Look through the records below for the line holding "code (R8). -/". Write it out exactly, with each following line through the line holding "an empty queue".

** Opening DATA SUPPLIED block **

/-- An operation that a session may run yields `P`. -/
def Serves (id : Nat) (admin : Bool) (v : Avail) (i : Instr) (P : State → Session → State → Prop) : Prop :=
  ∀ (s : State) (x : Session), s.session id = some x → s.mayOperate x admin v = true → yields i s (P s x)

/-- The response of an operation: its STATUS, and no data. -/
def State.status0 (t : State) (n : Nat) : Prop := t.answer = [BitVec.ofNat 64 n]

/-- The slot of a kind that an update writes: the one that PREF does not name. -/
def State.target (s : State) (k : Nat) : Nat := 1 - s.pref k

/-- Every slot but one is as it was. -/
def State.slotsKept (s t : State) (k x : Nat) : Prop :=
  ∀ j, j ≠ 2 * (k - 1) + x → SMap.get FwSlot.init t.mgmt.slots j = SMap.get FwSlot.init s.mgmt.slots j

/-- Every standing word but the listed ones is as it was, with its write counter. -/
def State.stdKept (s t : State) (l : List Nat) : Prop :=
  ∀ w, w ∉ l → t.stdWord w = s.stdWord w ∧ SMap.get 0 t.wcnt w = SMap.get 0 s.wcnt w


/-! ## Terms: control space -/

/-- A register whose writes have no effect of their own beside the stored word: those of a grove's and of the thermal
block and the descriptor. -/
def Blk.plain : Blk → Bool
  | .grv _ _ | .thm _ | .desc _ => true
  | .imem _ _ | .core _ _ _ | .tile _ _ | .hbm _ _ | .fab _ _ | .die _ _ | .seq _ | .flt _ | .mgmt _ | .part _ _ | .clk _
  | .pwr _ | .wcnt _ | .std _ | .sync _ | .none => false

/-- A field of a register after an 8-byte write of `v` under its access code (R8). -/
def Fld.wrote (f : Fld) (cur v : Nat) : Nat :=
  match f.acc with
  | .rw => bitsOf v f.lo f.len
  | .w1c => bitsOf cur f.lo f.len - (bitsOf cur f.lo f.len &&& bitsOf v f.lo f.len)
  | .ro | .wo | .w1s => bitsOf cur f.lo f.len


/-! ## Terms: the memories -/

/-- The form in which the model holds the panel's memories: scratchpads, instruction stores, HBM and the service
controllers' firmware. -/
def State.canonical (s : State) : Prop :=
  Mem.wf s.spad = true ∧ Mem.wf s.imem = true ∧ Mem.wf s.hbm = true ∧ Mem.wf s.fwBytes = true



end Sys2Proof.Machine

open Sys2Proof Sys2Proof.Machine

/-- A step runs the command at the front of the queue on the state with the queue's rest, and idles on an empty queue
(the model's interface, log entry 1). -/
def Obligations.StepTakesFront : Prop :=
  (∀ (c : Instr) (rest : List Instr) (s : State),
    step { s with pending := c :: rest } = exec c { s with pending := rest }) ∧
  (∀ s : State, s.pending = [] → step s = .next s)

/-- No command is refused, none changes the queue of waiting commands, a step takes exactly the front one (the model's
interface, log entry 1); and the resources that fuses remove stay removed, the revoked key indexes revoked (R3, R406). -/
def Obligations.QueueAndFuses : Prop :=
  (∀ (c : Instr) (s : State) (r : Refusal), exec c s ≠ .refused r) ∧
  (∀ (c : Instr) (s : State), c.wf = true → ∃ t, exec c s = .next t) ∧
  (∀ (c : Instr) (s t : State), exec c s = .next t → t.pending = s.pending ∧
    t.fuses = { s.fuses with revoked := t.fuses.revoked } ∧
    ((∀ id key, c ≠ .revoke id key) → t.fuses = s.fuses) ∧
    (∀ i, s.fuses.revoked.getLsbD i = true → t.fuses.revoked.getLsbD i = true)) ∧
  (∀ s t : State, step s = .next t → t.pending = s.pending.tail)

** Closing DATA SUPPLIED block **
** Opening DATA SUPPLIED block **

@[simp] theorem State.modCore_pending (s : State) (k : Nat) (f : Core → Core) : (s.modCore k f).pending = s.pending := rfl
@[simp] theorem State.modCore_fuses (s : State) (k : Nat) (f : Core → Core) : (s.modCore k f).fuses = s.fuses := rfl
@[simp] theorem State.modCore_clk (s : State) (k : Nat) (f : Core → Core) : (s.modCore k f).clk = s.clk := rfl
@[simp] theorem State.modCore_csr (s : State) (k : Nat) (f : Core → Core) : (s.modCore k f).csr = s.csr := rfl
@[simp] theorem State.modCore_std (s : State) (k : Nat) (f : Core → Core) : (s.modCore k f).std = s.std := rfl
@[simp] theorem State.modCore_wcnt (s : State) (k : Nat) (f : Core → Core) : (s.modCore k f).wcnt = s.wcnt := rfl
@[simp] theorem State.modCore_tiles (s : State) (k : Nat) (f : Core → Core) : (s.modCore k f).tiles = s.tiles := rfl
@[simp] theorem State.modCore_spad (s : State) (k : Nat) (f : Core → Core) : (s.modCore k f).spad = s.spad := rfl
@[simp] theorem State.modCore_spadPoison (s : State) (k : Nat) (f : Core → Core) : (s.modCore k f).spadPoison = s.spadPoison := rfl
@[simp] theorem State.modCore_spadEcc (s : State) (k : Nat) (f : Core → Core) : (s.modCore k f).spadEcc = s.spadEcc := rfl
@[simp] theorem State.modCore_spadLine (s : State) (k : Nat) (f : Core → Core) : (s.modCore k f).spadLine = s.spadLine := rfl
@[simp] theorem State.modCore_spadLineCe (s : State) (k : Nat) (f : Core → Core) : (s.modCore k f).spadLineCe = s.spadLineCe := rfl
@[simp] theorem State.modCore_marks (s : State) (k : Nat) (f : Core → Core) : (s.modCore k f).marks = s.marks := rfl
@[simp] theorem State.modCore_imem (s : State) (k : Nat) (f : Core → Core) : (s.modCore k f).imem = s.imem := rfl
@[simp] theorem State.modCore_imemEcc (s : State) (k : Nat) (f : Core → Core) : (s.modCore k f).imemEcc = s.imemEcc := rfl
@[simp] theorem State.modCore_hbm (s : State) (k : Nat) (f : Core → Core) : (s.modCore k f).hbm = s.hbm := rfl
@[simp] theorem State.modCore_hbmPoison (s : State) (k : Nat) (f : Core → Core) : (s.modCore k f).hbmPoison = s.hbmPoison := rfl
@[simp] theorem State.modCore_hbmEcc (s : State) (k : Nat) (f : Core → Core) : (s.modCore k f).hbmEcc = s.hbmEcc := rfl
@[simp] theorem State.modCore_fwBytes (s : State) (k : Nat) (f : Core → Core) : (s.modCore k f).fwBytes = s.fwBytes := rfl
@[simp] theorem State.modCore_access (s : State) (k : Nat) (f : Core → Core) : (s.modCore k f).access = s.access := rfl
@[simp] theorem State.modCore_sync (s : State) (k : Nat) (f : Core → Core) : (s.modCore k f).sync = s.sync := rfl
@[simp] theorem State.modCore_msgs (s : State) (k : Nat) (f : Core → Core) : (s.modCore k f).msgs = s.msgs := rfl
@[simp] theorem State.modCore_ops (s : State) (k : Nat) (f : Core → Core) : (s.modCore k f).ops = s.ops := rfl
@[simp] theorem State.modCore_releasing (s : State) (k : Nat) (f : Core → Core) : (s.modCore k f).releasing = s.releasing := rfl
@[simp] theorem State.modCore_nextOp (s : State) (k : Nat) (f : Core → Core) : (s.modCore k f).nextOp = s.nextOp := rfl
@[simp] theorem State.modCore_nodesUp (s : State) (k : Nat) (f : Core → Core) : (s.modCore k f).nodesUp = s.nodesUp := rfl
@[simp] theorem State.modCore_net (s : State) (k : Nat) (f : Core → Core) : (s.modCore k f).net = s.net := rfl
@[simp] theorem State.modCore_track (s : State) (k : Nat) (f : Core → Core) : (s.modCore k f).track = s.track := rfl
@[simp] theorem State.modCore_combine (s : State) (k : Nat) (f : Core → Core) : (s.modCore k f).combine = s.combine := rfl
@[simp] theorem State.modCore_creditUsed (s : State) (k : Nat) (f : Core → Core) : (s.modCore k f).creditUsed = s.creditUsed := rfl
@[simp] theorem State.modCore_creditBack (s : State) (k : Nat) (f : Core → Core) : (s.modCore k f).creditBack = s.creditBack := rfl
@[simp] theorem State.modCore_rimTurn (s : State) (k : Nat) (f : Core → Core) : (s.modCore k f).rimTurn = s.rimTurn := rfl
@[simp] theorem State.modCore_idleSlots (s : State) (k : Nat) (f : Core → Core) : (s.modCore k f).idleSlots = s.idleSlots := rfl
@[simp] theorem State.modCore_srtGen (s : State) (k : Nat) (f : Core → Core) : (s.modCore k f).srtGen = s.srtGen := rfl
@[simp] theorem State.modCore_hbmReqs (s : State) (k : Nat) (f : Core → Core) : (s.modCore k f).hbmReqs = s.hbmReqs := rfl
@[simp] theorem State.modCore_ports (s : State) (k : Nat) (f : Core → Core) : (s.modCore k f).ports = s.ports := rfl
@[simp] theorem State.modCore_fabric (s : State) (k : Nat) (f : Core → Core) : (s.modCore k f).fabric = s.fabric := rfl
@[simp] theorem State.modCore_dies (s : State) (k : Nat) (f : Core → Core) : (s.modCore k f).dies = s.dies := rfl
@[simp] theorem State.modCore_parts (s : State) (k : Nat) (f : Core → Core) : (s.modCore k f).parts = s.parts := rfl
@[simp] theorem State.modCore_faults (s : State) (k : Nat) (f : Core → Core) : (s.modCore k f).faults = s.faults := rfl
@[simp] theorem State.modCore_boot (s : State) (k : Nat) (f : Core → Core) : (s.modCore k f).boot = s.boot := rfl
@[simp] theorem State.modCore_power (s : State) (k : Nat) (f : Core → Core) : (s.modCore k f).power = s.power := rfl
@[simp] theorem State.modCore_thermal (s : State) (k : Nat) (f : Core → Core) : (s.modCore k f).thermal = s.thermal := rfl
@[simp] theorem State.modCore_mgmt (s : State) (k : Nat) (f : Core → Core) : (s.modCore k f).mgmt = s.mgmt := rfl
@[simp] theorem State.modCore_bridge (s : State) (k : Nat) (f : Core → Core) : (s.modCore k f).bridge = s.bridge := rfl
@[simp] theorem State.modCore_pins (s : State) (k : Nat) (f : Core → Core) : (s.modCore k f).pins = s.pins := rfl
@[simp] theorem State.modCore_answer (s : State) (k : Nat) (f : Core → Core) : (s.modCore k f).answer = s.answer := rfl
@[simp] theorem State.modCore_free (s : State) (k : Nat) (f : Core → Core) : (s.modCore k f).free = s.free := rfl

** Closing DATA SUPPLIED block **

OUTPUT FOR THIS TASK:
/-- A field of a register after an 8-byte write of `v` under its access code (R8). -/
def Fld.wrote (f : Fld) (cur v : Nat) : Nat :=
  match f.acc with
  | .rw => bitsOf v f.lo f.len
  | .w1c => bitsOf cur f.lo f.len - (bitsOf cur f.lo f.len &&& bitsOf v f.lo f.len)
  | .ro | .wo | .w1s => bitsOf cur f.lo f.len


/-! ## Terms: the memories -/

/-- The form in which the model holds the panel's memories: scratchpads, instruction stores, HBM and the service
controllers' firmware. -/
def State.canonical (s : State) : Prop :=
  Mem.wf s.spad = true ∧ Mem.wf s.imem = true ∧ Mem.wf s.hbm = true ∧ Mem.wf s.fwBytes = true



end Sys2Proof.Machine

open Sys2Proof Sys2Proof.Machine

/-- A step runs the command at the front of the queue on the state with the queue's rest, and idles on an empty queue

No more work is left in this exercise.